When utilizing systems and tools to organize and warehouse image data, it creates an easy-to-use access point for many powerful image analysis systems and it minimizes the time and effort necessary to perform analysis. For example, the ability to automatically create a cohort of data from a mining tool, which defines a dataset specifically organized based on a set of search criteria of the associated meta data, and to instantly provide access to the researchers via a folder-based access point (with only the defined cohort exposed in the access point), gives the researcher the ability to instantly run analyses using the most commonly available tools, such as MATLAB that has a large number of tools kits specifically developed for image analysis (i.e. MIAKAT or SPM). In addition, any analysis files created can be stored back to the repository, which maintains an association to the data used for the analysis for easy analysis management and reproducibility by having the data and analysis remain together.

Additionally, a complete solution of a data warehousing and mining systems linked with a workflow management system to manage the image data through the clinical trial life cycle and integrated with EDC (electronic data capture) systems and read analysis tools can be utilized to conduct central reviews of the image data stored in the repository/warehouse. With such a complete solution as described here, full corelab functionality can be brought in-house or perhaps smaller-scaled blinded reviews can be conducted on cohorts of data to define new indications for use of specific target populations as an example. A system with this extended capability can be used in studies to allow site readers access to the image data to perform reads versus a central review at an expensive corelab, such as suggested in the widely discussed oncology audit methodologies discussed at the ODAC meeting at the FDA in July of 2012, which are being used in numerous clinical studies. The additional system functionality as described above, would incur additional fees, but considering the estimate of $17M in external outsourcing, it’s likely to be more economical than completely outsourcing it. In addition, there are many external contract groups specializing in imaging in clinical trials that can provide all the extended resource needs without the need for industry corelab resources, which are rarely ala carte and tailored to the study team’s resource needs.

Conclusion:

It’s an economical, time saving and valuable resource to have the ability to warehouse and mine image data from clinical studies. It provides researchers with essential access from anywhere in the world to data and analysis tools. It also allows clinical sites the ability to view and analyze the imaging endpoints as needed, as well as a means to quickly bring additional functionality of a corelab within an online environment, if and when needed. Furthermore, it allows for greater flexibility as to when outsourcing of imaging studies is truly necessary verses in sourcing for small studies or small cohorts of a study in which imaging is being used or for those considering bring the entire corelab in-house.

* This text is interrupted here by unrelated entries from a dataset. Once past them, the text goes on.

/-! Start-up (24), registers (00, 14). -/

/-- Start-up and registers (24 R638-R647, 22 R596, R597, R604-R606, 00 R14): power on and off, start and stop, the candidates of SECURE_BOOT and RECOVERY_ONLY, the keys
that each die's boot ROM derives from its UDS before it locks the read, cold bring-up, READY; register writes and what ignores them. -/
def Obligations.StartUp : Prop :=
  ∀ (s : State),
    (∀ ref seg, s.m.mod.mstate = 0 → Completes (exec (.powerOn ref seg) s) fun t =>
      t.m.mod.mstate = 1 ∧ t.m.ticks = 0 ∧ t.m.pwr.refOsc = !ref ∧ (∀ i, i < 23 → (t.m.saf.segOpen.has i = seg.getLsbD i)) ∧ t.fuse = s.fuse) ∧
    (∀ ref seg, s.m.mod.mstate ≠ 0 → exec (.powerOn ref seg) s = Becomes s s.m) ∧
    (Completes (exec .powerOff s) fun t => t.m.mod.mstate = 0 ∧ t.m.ctr = [] ∧ t.m.kod.sessions = [] ∧ t.m.kod.cfgA = s.m.kod.cfgA ∧
      t.m.kod.cfgB = s.m.kod.cfgB ∧ t.m.mem.em = [] ∧ t.m.parts.parts = [] ∧ t.m.sec.unlockFlag = false ∧ t.m.sec.pending = s.m.sec.pending ∧
      t.m.sec.lkg = s.m.sec.lkg ∧ t.fuse = s.fuse) ∧
    (s.m.mod.mstate = 1 → s.m.saf.cause = 0 → exec (.modStart true) s = Acts s { s.m with mod := { s.m.mod with startReq := true } } pModStart esOK) ∧
    (∀ ok, (s.m.mod.mstate ≠ 1 ∨ ok = false ∨ s.m.saf.cause ≠ 0) → exec (.modStart ok) s = Acts s s.m pModStart esSTATE) ∧
    ((s.m.mod.mstate = 4 ∨ s.m.mod.mstate = 6) → Completes (exec .modStop s) fun t => t.m.mod.mstate = 1 ∧ t.m.ctr = s.m.ctr ∧
      t.m.mem.em = [] ∧ t.m.parts.parts = [] ∧ t.m.kod.lastAct = some (pModStop, esOK)) ∧
    (s.m.mod.mstate ≠ 4 → s.m.mod.mstate ≠ 6 → exec .modStop s = Acts s s.m pModStop esSTATE) ∧
    (∀ ok st, s.m.mod.mstate = 1 → (s.m.autostart = true ∨ s.m.mod.startReq = true) → s.m.saf.cause = 0 →
      exec (.secureBoot true ok st) s = Becomes s (s.m.secureBoot s.fuse ok st)) ∧
    (∀ inp ok st, s.m.mod.mstate = 2 → s.m.mod.bringStep = 0 → exec (.secureBoot inp ok st) s = Becomes s (s.m.secureBoot s.fuse ok st)) ∧
    (∀ inp ok st, s.m.mod.mstate = 1 → ((s.m.autostart = false ∧ s.m.mod.startReq = false) ∨ inp = false ∨ s.m.saf.cause ≠ 0) →
      exec (.secureBoot inp ok st) s = Becomes s s.m) ∧
    (s.m.saf.segOpen = [] →
      (s.m.secureBoot s.fuse false 15).mod.mstate = 6 ∧ (s.m.secureBoot s.fuse false 15).sec.factoryBad = true ∧
      (∀ i rest pre, s.m.sec.candidates = pre ++ i :: rest → (∀ j ∈ pre, s.m.sec.tested s.fuse j = false) → s.m.sec.tested s.fuse i = true →
        let n := s.m.secureBoot s.fuse true 15
        n.mod.mstate = 2 ∧ n.mod.bringStep = 3 ∧ n.sec.running = i ∧
        n.sec.bootResult = (if i = s.m.sec.pending then 0 else if i = s.m.sec.lkg then 1 else 2)) ∧
      ((∀ i ∈ s.m.sec.candidates, s.m.sec.tested s.fuse i = false) → (s.m.secureBoot s.fuse true 15).mod.mstate = 6)) ∧
    (∀ c : SecS, c.candidates.head? = some c.pending ∧ (c.lkg ≠ c.pending → c.candidates[1]? = some c.lkg) ∧ (∀ i < 16, i ∈ c.candidates)) ∧
    (∀ pll b, s.m.mod.mstate = 2 → s.m.mod.bringStep = 3 →
      exec (.coldBringup pll b) s = Becomes s ((s.m.coldBringup s.fuse.order.val).bringFaults s.fuse.order.val pll b)) ∧
    (∀ fac st k, k < 4 → st.getLsbD k = true → s.m.saf.segOpen.has (16 + k) = false → let n := s.m.secureBoot s.fuse fac st
      n.readUds s.fuse k = none ∧ (s.m.sec.dieKeys.has k = true → Tab.find k n.sec.dieKeys = Tab.find k s.m.sec.dieKeys) ∧
      (s.m.sec.dieKeys.has k = false → ∃ a, Tab.find k n.sec.dieKeys = some ⟨deviceIdKey s.fuse.uds, a⟩ ∧ (n.mod.mstate = 6 → a = none) ∧
        ∀ d v b, n.mod.mstate ≠ 6 → n.sec.measured = some (d, v, b) → a = aliasKeyOf s.fuse.uds d v b)) ∧
    (∀ ikm info d, hkdfScalar ikm info = some d → 1 ≤ d ∧ d < p256Order ∧ ∃ i t, 1 ≤ i ∧ i ≤ 255 ∧
      d = beNat (hmac256 (hmac256 (List.replicate 32 0) ikm) (t ++ info ++ [BitVec.ofNat 8 i]))) ∧
    (let n := s.m.coldBringup s.fuse.order.val
     n.mod.mstate = 3 ∧ n.mod.warm = false ∧ n.mem.frameTag = [] ∧ n.mem.keyGen.getD 0xFE 0 = s.m.mem.keyGen.getD 0xFE 0 + 1 ∧ n.seq.inService = false ∧
     ∀ i, i < 32 → (n.port i).state = (if portFitted s.fuse.order.val i then 1 else 0)) ∧
    (s.m.mod.mstate = 3 → (∀ i, i < 16 → (s.m.stack i).state ≠ 0) → exec .readyReached s = Becomes s (s.m.reachReady s.fuse.order.val)) ∧
    (s.m.mod.mstate = 3 → (∃ i, i < 16 ∧ (s.m.stack i).state = 0) → exec .readyReached s = Becomes s s.m) ∧
    (s.m.mod.warm = false → (∀ k, k < 4 → s.m.iodState k ≠ 1) → s.m.parts.parts = [] → let n := s.m.reachReady s.fuse.order.val
      n.mod.mstate = 4 ∧ n.sec.lkg = s.m.sec.running ∧ n.mod.readyMs = (s.m.ticks - s.m.mod.startTick) / ticksPerMs) ∧
    (∀ (fn : PartId) (v : BitVec 64), let up := s.m.portUp fn.val
      (∀ off, exec (.registerWrite fn (.undefinedOffset off) v) s = Becomes s s.m) ∧
      (up = true → (s.m.fn fn.val).aqEn = false →
        exec (.registerWrite fn .hifAqSqbase v) s = Becomes s (s.m.updFn fn.val fun x => { x with sqBase := v }) ∧
        exec (.registerWrite fn .hifAqCqbase v) s = Becomes s (s.m.updFn fn.val fun x => { x with cqBase := v }) ∧
        exec (.registerWrite fn .hifAqCfg v) s = Becomes s (s.m.updFn fn.val (aqCfgWrite v.toNat))) ∧
      ((s.m.fn fn.val).aqEn = true → ∀ r ∈ [RegRef.hifAqSqbase, .hifAqCqbase, .hifAqCfg], exec (.registerWrite fn r v) s = Becomes s s.m) ∧
      (up = true → v.getLsbD 31 = false → v.getLsbD 30 = false → exec (.registerWrite fn .hifCtl v) s =
        Becomes s (s.m.updFn fn.val fun x => { x with aqEn := false })) ∧
      (up = true → v.getLsbD 31 = false → v.getLsbD 30 = true → (s.m.fn fn.val).aqEn = false → exec (.registerWrite fn .hifCtl v) s =
        Becomes s (s.m.updFn fn.val fun x => { x with aqEn := true, sqTail := 0, sqHead := 0, cqHead := 0, cqTail := 0 })) ∧
      (∀ w, up = true → w < 4 * msixVectors fn.val → w % 4 ≠ 3 → exec (.registerWrite fn (.msix w) v) s =
        Becomes s (s.m.updFn fn.val fun x => { x with msix := x.msix.put w (v.setWidth 32) })) ∧
      (∀ w, up = true → w < 4 * msixVectors fn.val → w % 4 = 3 → v.getLsbD 0 = true → exec (.registerWrite fn (.msix w) v) s =
        Becomes s (s.m.updFn fn.val fun x => { x with msix := x.msix.put w 1 })) ∧
      (∀ w, up = true → w < 4 * msixVectors fn.val → w % 4 = 3 → v.getLsbD 0 = false → let n := s.m.updFn fn.val fun x => { x with msix := x.msix.put w 0 }
        ((n.fn fn.val).pba.has (w / 4) = false → exec (.registerWrite fn (.msix w) v) s = Becomes s n) ∧
        ((n.fn fn.val).pba.has (w / 4) = true → exec (.registerWrite fn (.msix w) v) s =
          Becomes s ((n.updFn fn.val fun x => { x with pba := x.pba.del (w / 4) }).msi fn.val (w / 4)))) ∧
      (∀ w, up = true → 4 * msixVectors fn.val ≤ w → exec (.registerWrite fn (.msix w) v) s = Becomes s s.m) ∧
      (s.m.unitsUp = true →
        (∀ st ch, exec (.registerWrite fn (.memTgCtl st ch) v) s = Becomes s (s.m.updChan st.val ch.val fun c => { c with tgCtl := tgCtlWrite v })) ∧
        (∀ t, v.getLsbD 27 = true → exec (.registerWrite fn (.csuStat t) v) s = Becomes s (s.m.updTile t.val fun x => { x with recValid := false })) ∧
        (∀ t, v.getLsbD 27 = false → exec (.registerWrite fn (.csuStat t) v) s = Becomes s s.m) ∧
        (∀ h, v.getLsbD 7 = true → exec (.registerWrite fn (.halfStat h) v) s = Becomes s (s.m.updHalf h.val fun x => { x with droop := false })) ∧
        (∀ l, v.getLsbD 63 = true → exec (.registerWrite fn (.audit l) v) s =
          Becomes s (s.m.updNet fun n => { n with audits := n.audits.adj (s.m.auditKey l) fun a => { a with fault := false } }))) ∧
      (up = true → v.getLsbD 30 = true → exec (.registerWrite fn .mbxStat v) s = Becomes s (s.m.updFn fn.val fun x => { x with mbxDone := false })) ∧
      (s.m.diePowered true = true → exec (.registerWrite fn .tbyp v) s = Becomes s (s.m.updDbg fun d => { d with tbyp := v.setWidth 14 })))

/-! The whole block. -/

/-- Counters (23 R615, R616, R621, R622, Table 23.1): a STICK counter counts up to 0xFFFF_FFFF, stays there and sets OVF until it is cleared; a WRAP
counter counts modulo 2^64; ODO_MAX is raised once an epoch, with the counter's number and instance (their places in the data: log 66); a clear begins a new epoch;
no other instance changes. -/
def Obligations.CountersCount : Prop :=
  ∀ (m : Mod) (num inst : Nat), let c := m.counter num inst
    (∀ n, let d := (Nat.repeat (fun x : Mod => x.count num inst) n m).counter num inst
      d.epoch = c.epoch ∧ d.stored = c.stored ∧
      (ctrSticks num = true → c.value ≤ 0xFFFFFFFF →
        d.value = min (c.value + n) 0xFFFFFFFF ∧ (0 < n → d.ovf = (c.ovf || decide (0xFFFFFFFF ≤ c.value + n)))) ∧
      (ctrSticks num = false → c.value < 2 ^ 64 → d.value = (c.value + n) % 2 ^ 64 ∧ d.ovf = c.ovf)) ∧
    (∀ n k j, inst < 2 ^ 32 → j < 2 ^ 32 → (k ≠ num ∨ j ≠ inst) → (m.countBy num inst n).counter k j = m.counter k j) ∧
    (∀ n, ctrSticks num = true → m.parB pOdoMaxEn = true → 0xFFFFFFFF ≤ c.value + n → c.maxSent = false →
      ((m.countBy num inst n).counter num inst).maxSent = true ∧ ∃ e, (m.countBy num inst n).kod.evq = m.kod.evq ++ [e] ∧ e.code = evOdoMax ∧
        e.data = BitVec.ofNat 128 (num + inst * 2 ^ 32)) ∧
    (∀ n, c.maxSent = true → (m.countBy num inst n).kod.evq = m.kod.evq) ∧
    (m.clearCtr num inst).counter num inst = { c with value := 0, ovf := false, epoch := c.epoch + 1, maxSent := false }

/-- Every step leaves the factory record as it was made, lets no minimum SVN fall, and never blows more than the 64 fuses of a type (22 R602, R606,
R611, 24 Table 24.3), from every state and whatever the command. -/
def Obligations.FusesOnlyMoveOn : Prop :=
  ∀ (s t : State), step s = .next t → Fuse.Follows s.fuse t.fuse ∧
    ((∀ k, s.fuse.svnMin.getD k 0 ≤ 64) → ∀ k, t.fuse.svnMin.getD k 0 ≤ 64)

/-- Every well-formed command completes from every state, but for an access of a memory controller to an address that does not exist (11 R306); a
command that completes leaves the queue as it was; one that is not well-formed is refused by name. -/
def Obligations.EveryCommandAnswers : Prop :=
  ∀ (c : Instr) (s : State),
    (c.wellFormed = true → (∃ t, exec c s = .next t ∧ t.pending = s.pending) ∨
      ∃ pa, paLimit ≤ pa ∧ exec c s = .fault (.noSuchAddress pa) ∧
        ((∃ a b d, c = .memRead pa a b d) ∨ (∃ a b, c = .memWrite pa a b) ∨ (∃ a, c = .parityDelta pa a) ∨ (∃ a b d, c = .scrub pa a b d))) ∧
    (c.wellFormed = false → ∃ name, exec c s = .refused (.illFormed name))

/-- The module after reset: STANDBY with an empty queue and no cause of Kickstand, every memory in canonical form, every counter and epoch zero, every
partition NONE, the sequence table OFFLINE, no Freewheel and no Brake, the admin queues disabled at their smallest size, no more fuses blown
than there are; its step completes. That reset is STANDBY with empty firmware slots is the model's choice (log 12). -/
def Obligations.ResetState : Prop :=
  let s := State.reset
  s.pending = [] ∧ s.m.mod.mstate = 1 ∧ s.m.saf.cause = 0 ∧ s.m.canonical = true ∧ (∀ n i, s.m.counter n i = {}) ∧
  (∀ n i, (s.m.counter n i).value = 0 ∧ (s.m.counter n i).epoch = 0 ∧ (s.m.counter n i).ovf = false) ∧
  (∀ p, (s.m.part p).st = .none ∧ (s.m.part p).viol = 0) ∧ s.m.seq.inService = false ∧ s.m.dbg.fwlState = 0 ∧ s.m.dbg.brake = 0 ∧
  (∀ f, (s.m.fn f).aqEn = false ∧ (s.m.fn f).sqLog2 = 6 ∧ (s.m.fn f).cqLog2 = 6 ∧ (s.m.fn f).sqBase = 0) ∧
  (∀ t, (s.m.tile t).fenced = false ∧ (s.m.tile t).ts = []) ∧ (∀ k, s.fuse.svnMin.getD k 0 ≤ 64) ∧ s.Safe
end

In addition, the ability to quickly provide the due diligence needed for making impactful business decisions, as well as the potential to revive drugs into the pipeline with new sets of endpoints and patient populations is also a stronger case for why it’s a good idea to maintain and warehouse images. The use of this vastly important data source to be used to help define and build new and innovative biomarkers to determine efficacy and safety is also a major benefit. Image data stored in a warehouse can also be mined to help determine the most efficient criteria to assess in later phase research studies to give a clearer picture of the efficacy or safety endpoints.

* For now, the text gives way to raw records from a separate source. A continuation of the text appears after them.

/-! `Mod.updParts`. -/

@[simp] theorem Mod.updParts_free (f : PartsS → PartsS) : (m.updParts f).free = m.free := rfl
@[simp] theorem Mod.updParts_ticks (f : PartsS → PartsS) : (m.updParts f).ticks = m.ticks := rfl
@[simp] theorem Mod.updParts_mod (f : PartsS → PartsS) : (m.updParts f).mod = m.mod := rfl
@[simp] theorem Mod.updParts_ctr (f : PartsS → PartsS) : (m.updParts f).ctr = m.ctr := rfl
@[simp] theorem Mod.updParts_kod (f : PartsS → PartsS) : (m.updParts f).kod = m.kod := rfl
@[simp] theorem Mod.updParts_tiles (f : PartsS → PartsS) : (m.updParts f).tiles = m.tiles := rfl
@[simp] theorem Mod.updParts_ctxs (f : PartsS → PartsS) : (m.updParts f).ctxs = m.ctxs := rfl
@[simp] theorem Mod.updParts_uidSeq (f : PartsS → PartsS) : (m.updParts f).uidSeq = m.uidSeq := rfl
@[simp] theorem Mod.updParts_copies (f : PartsS → PartsS) : (m.updParts f).copies = m.copies := rfl
@[simp] theorem Mod.updParts_copySeq (f : PartsS → PartsS) : (m.updParts f).copySeq = m.copySeq := rfl
@[simp] theorem Mod.updParts_halves (f : PartsS → PartsS) : (m.updParts f).halves = m.halves := rfl
@[simp] theorem Mod.updParts_cache (f : PartsS → PartsS) : (m.updParts f).cache = m.cache := rfl
@[simp] theorem Mod.updParts_mem (f : PartsS → PartsS) : (m.updParts f).mem = m.mem := rfl
@[simp] theorem Mod.updParts_parts (f : PartsS → PartsS) : (m.updParts f).parts = f m.parts := rfl
@[simp] theorem Mod.updParts_dbg (f : PartsS → PartsS) : (m.updParts f).dbg = m.dbg := rfl
@[simp] theorem Mod.updParts_net (f : PartsS → PartsS) : (m.updParts f).net = m.net := rfl
@[simp] theorem Mod.updParts_sched (f : PartsS → PartsS) : (m.updParts f).sched = m.sched := rfl
@[simp] theorem Mod.updParts_host (f : PartsS → PartsS) : (m.updParts f).host = m.host := rfl
@[simp] theorem Mod.updParts_fab (f : PartsS → PartsS) : (m.updParts f).fab = m.fab := rfl
@[simp] theorem Mod.updParts_seq (f : PartsS → PartsS) : (m.updParts f).seq = m.seq := rfl
@[simp] theorem Mod.updParts_sec (f : PartsS → PartsS) : (m.updParts f).sec = m.sec := rfl
@[simp] theorem Mod.updParts_links (f : PartsS → PartsS) : (m.updParts f).links = m.links := rfl
@[simp] theorem Mod.updParts_ft (f : PartsS → PartsS) : (m.updParts f).ft = m.ft := rfl
@[simp] theorem Mod.updParts_saf (f : PartsS → PartsS) : (m.updParts f).saf = m.saf := rfl
@[simp] theorem Mod.updParts_pwr (f : PartsS → PartsS) : (m.updParts f).pwr = m.pwr := rfl
@[simp] theorem Mod.updParts_dies (f : PartsS → PartsS) : (m.updParts f).dies = m.dies := rfl

/-! `Mod.updPwr`. -/

@[simp] theorem Mod.updPwr_free (f : PwrS → PwrS) : (m.updPwr f).free = m.free := rfl
@[simp] theorem Mod.updPwr_ticks (f : PwrS → PwrS) : (m.updPwr f).ticks = m.ticks := rfl
@[simp] theorem Mod.updPwr_mod (f : PwrS → PwrS) : (m.updPwr f).mod = m.mod := rfl
@[simp] theorem Mod.updPwr_ctr (f : PwrS → PwrS) : (m.updPwr f).ctr = m.ctr := rfl
@[simp] theorem Mod.updPwr_kod (f : PwrS → PwrS) : (m.updPwr f).kod = m.kod := rfl
@[simp] theorem Mod.updPwr_tiles (f : PwrS → PwrS) : (m.updPwr f).tiles = m.tiles := rfl
@[simp] theorem Mod.updPwr_ctxs (f : PwrS → PwrS) : (m.updPwr f).ctxs = m.ctxs := rfl
@[simp] theorem Mod.updPwr_uidSeq (f : PwrS → PwrS) : (m.updPwr f).uidSeq = m.uidSeq := rfl
@[simp] theorem Mod.updPwr_copies (f : PwrS → PwrS) : (m.updPwr f).copies = m.copies := rfl
@[simp] theorem Mod.updPwr_copySeq (f : PwrS → PwrS) : (m.updPwr f).copySeq = m.copySeq := rfl
@[simp] theorem Mod.updPwr_halves (f : PwrS → PwrS) : (m.updPwr f).halves = m.halves := rfl
@[simp] theorem Mod.updPwr_cache (f : PwrS → PwrS) : (m.updPwr f).cache = m.cache := rfl
@[simp] theorem Mod.updPwr_mem (f : PwrS → PwrS) : (m.updPwr f).mem = m.mem := rfl
@[simp] theorem Mod.updPwr_parts (f : PwrS → PwrS) : (m.updPwr f).parts = m.parts := rfl
@[simp] theorem Mod.updPwr_dbg (f : PwrS → PwrS) : (m.updPwr f).dbg = m.dbg := rfl
@[simp] theorem Mod.updPwr_net (f : PwrS → PwrS) : (m.updPwr f).net = m.net := rfl
@[simp] theorem Mod.updPwr_sched (f : PwrS → PwrS) : (m.updPwr f).sched = m.sched := rfl
@[simp] theorem Mod.updPwr_host (f : PwrS → PwrS) : (m.updPwr f).host = m.host := rfl
@[simp] theorem Mod.updPwr_fab (f : PwrS → PwrS) : (m.updPwr f).fab = m.fab := rfl
@[simp] theorem Mod.updPwr_seq (f : PwrS → PwrS) : (m.updPwr f).seq = m.seq := rfl
@[simp] theorem Mod.updPwr_sec (f : PwrS → PwrS) : (m.updPwr f).sec = m.sec := rfl
@[simp] theorem Mod.updPwr_links (f : PwrS → PwrS) : (m.updPwr f).links = m.links := rfl
@[simp] theorem Mod.updPwr_ft (f : PwrS → PwrS) : (m.updPwr f).ft = m.ft := rfl
@[simp] theorem Mod.updPwr_saf (f : PwrS → PwrS) : (m.updPwr f).saf = m.saf := rfl
@[simp] theorem Mod.updPwr_pwr (f : PwrS → PwrS) : (m.updPwr f).pwr = f m.pwr := rfl
@[simp] theorem Mod.updPwr_dies (f : PwrS → PwrS) : (m.updPwr f).dies = m.dies := rfl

Overall, there is tremendous value in keeping imaging data at the disposal of researchers. Warehousing and mining tools have only recently been developed to specifically address the needs of the clinical research community. The trend in maintaining image data post study and using it to further research and define better biomarkers is growing from the increased access to researchers. Through researchers use of the data faster decisions are being made as a result of better endpoints knowledge and refinements.